» **WHAT THE TASK REQUIRES**
Every line below from the one containing "and outcomes -/" through the one containing "def waiting (es" must be transcribed exactly. Omit all lines outside that stretch.
DATASET EXTRACT START
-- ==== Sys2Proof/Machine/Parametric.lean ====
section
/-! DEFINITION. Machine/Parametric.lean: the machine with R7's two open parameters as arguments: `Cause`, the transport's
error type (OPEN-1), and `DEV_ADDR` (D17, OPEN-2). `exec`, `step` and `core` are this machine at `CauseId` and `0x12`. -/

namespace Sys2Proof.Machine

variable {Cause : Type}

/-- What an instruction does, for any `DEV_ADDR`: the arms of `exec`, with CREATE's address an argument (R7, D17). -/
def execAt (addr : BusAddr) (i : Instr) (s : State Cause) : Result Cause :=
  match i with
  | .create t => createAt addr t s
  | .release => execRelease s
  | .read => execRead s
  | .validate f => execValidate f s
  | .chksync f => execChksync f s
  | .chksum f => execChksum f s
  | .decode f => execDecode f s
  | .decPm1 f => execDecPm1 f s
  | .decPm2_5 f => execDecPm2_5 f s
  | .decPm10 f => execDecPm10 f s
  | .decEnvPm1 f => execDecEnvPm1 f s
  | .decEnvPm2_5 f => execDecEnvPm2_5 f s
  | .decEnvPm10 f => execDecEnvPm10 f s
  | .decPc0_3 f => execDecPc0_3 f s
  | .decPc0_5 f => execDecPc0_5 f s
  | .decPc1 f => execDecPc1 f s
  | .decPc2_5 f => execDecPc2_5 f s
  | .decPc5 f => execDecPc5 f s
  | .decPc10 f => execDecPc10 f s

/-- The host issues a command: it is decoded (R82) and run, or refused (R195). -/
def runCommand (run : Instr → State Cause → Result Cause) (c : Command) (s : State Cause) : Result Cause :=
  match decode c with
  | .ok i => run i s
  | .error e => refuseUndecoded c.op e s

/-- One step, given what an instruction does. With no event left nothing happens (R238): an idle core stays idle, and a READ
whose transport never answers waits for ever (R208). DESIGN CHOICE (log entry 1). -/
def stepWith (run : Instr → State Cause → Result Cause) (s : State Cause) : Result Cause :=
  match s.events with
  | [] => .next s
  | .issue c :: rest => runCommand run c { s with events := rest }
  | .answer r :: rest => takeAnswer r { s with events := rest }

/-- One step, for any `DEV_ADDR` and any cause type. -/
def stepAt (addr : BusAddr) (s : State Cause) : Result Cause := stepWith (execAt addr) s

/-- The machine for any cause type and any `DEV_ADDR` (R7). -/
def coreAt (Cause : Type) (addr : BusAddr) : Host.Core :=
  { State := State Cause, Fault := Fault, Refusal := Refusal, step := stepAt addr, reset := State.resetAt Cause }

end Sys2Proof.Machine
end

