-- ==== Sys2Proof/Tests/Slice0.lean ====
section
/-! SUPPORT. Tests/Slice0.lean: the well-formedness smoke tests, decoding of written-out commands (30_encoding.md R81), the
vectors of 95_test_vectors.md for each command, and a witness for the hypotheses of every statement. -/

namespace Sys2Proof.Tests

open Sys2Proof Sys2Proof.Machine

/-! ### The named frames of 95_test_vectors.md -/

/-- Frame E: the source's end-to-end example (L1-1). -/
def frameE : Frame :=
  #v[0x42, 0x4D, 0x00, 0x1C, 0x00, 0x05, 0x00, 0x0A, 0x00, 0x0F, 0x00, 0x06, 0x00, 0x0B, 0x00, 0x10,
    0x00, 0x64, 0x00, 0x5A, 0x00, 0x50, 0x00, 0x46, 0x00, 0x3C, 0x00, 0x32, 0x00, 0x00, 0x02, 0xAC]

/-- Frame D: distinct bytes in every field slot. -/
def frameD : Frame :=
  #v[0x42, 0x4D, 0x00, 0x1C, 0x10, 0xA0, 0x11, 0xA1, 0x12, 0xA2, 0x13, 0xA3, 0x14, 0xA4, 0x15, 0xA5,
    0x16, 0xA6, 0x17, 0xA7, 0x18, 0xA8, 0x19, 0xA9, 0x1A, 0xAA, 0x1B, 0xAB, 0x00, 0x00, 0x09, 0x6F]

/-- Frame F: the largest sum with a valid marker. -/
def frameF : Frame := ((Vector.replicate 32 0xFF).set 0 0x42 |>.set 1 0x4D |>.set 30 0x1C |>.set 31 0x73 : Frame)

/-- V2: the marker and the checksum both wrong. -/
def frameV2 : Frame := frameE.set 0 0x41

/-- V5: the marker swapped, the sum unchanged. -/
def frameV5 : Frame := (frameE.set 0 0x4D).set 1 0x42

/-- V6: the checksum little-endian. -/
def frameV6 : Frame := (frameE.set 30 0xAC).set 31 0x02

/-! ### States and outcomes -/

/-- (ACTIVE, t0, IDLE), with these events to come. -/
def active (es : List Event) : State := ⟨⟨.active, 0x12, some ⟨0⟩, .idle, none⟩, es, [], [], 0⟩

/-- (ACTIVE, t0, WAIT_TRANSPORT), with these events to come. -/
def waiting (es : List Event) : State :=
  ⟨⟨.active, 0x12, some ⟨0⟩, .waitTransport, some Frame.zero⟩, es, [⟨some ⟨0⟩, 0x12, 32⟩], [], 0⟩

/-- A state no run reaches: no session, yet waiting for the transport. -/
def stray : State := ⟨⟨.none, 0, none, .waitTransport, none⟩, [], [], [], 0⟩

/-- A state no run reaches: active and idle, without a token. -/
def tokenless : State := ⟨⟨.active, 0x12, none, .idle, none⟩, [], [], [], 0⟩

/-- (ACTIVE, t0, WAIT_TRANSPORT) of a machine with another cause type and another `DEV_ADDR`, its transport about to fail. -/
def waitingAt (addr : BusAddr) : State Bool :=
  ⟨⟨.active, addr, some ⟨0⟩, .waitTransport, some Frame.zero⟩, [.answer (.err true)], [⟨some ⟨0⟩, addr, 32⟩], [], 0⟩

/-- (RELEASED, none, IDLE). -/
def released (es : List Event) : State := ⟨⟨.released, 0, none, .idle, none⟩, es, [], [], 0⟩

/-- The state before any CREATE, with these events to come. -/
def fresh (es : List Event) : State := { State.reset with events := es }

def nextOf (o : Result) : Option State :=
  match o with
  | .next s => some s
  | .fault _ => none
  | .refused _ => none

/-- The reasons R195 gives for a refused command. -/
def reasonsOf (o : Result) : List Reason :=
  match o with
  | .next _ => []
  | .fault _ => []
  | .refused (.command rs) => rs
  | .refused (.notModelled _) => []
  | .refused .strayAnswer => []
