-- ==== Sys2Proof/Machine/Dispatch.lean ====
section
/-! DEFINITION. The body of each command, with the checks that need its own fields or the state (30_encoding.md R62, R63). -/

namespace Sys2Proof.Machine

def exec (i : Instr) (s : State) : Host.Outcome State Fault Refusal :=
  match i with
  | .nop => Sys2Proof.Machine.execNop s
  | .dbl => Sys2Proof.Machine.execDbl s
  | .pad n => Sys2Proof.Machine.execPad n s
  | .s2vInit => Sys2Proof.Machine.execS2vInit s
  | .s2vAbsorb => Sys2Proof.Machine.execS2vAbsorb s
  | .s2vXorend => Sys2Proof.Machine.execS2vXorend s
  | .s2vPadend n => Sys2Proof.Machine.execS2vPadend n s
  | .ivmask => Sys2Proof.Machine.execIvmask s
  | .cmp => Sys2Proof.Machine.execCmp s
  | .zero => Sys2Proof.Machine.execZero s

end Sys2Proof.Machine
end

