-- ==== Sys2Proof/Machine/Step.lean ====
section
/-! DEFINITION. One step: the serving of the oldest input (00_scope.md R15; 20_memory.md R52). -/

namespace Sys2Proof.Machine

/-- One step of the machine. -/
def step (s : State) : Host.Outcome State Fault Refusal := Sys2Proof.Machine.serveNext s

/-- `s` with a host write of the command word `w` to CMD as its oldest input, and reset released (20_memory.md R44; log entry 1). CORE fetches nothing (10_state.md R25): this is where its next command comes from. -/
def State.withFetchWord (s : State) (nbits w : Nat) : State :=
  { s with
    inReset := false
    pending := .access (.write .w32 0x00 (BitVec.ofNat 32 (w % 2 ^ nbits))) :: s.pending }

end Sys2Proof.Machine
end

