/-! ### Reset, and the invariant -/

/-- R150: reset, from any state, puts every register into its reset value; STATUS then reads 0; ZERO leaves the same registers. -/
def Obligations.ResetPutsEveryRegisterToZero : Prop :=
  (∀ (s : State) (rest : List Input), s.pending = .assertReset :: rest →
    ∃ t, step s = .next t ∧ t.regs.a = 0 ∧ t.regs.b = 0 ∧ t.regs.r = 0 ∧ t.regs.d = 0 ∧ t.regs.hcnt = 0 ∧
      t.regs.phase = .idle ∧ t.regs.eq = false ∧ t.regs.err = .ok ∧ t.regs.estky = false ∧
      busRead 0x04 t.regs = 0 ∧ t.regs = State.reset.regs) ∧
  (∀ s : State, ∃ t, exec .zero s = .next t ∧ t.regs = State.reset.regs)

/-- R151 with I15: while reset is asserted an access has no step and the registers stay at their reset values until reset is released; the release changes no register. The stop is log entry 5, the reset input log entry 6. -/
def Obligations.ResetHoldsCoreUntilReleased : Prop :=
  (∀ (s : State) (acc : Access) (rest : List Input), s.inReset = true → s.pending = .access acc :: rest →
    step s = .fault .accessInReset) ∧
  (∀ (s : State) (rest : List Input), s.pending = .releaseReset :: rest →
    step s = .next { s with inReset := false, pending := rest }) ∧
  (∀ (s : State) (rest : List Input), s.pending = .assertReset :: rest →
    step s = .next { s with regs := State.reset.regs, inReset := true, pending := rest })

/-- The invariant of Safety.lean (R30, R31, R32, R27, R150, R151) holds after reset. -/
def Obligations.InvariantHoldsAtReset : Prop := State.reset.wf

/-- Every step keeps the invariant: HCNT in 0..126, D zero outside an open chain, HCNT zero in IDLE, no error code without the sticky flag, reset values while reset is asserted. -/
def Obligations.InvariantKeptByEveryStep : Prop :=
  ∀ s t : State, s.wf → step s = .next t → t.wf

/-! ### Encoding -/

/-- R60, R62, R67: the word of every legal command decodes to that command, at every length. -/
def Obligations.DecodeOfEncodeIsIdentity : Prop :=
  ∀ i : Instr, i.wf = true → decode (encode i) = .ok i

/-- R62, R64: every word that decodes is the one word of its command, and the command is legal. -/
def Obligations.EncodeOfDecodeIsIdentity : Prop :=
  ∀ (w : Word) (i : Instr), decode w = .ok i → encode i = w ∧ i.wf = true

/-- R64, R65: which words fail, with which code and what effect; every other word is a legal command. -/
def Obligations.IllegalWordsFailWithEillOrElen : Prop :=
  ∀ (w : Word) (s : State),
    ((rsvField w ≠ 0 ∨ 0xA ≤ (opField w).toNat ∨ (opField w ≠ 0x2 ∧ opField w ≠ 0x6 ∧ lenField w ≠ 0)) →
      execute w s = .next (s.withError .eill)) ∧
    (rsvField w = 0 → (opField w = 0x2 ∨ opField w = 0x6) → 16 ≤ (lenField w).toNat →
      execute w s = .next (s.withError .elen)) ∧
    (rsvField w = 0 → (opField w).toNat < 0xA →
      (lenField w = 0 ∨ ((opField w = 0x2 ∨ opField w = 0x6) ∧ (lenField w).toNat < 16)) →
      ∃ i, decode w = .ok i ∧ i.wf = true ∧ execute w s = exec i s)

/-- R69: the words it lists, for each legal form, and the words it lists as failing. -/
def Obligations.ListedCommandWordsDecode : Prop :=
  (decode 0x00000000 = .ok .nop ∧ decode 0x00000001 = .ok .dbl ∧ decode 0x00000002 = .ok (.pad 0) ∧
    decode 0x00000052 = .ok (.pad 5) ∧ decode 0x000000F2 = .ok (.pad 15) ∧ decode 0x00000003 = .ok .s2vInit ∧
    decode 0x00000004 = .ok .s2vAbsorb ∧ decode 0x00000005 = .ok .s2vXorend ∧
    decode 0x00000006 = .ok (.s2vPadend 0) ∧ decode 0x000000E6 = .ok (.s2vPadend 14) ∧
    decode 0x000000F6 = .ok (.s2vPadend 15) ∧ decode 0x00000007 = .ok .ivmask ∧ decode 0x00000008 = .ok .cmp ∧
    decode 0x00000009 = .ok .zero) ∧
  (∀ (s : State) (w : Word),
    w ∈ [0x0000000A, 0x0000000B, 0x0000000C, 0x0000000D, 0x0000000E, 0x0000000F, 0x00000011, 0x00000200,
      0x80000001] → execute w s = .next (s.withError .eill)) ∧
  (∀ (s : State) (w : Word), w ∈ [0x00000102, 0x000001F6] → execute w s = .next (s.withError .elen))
DATASET EXTRACT END
» **RESPONSE**
/-! ### States and outcomes -/

/-- (ACTIVE, t0, IDLE), with these events to come. -/
def active (es : List Event) : State := ⟨⟨.active, 0x12, some ⟨0⟩, .idle, none⟩, es, [], [], 0⟩

/-- (ACTIVE, t0, WAIT_TRANSPORT), with these events to come. -/
def waiting (es : List Event) : State :=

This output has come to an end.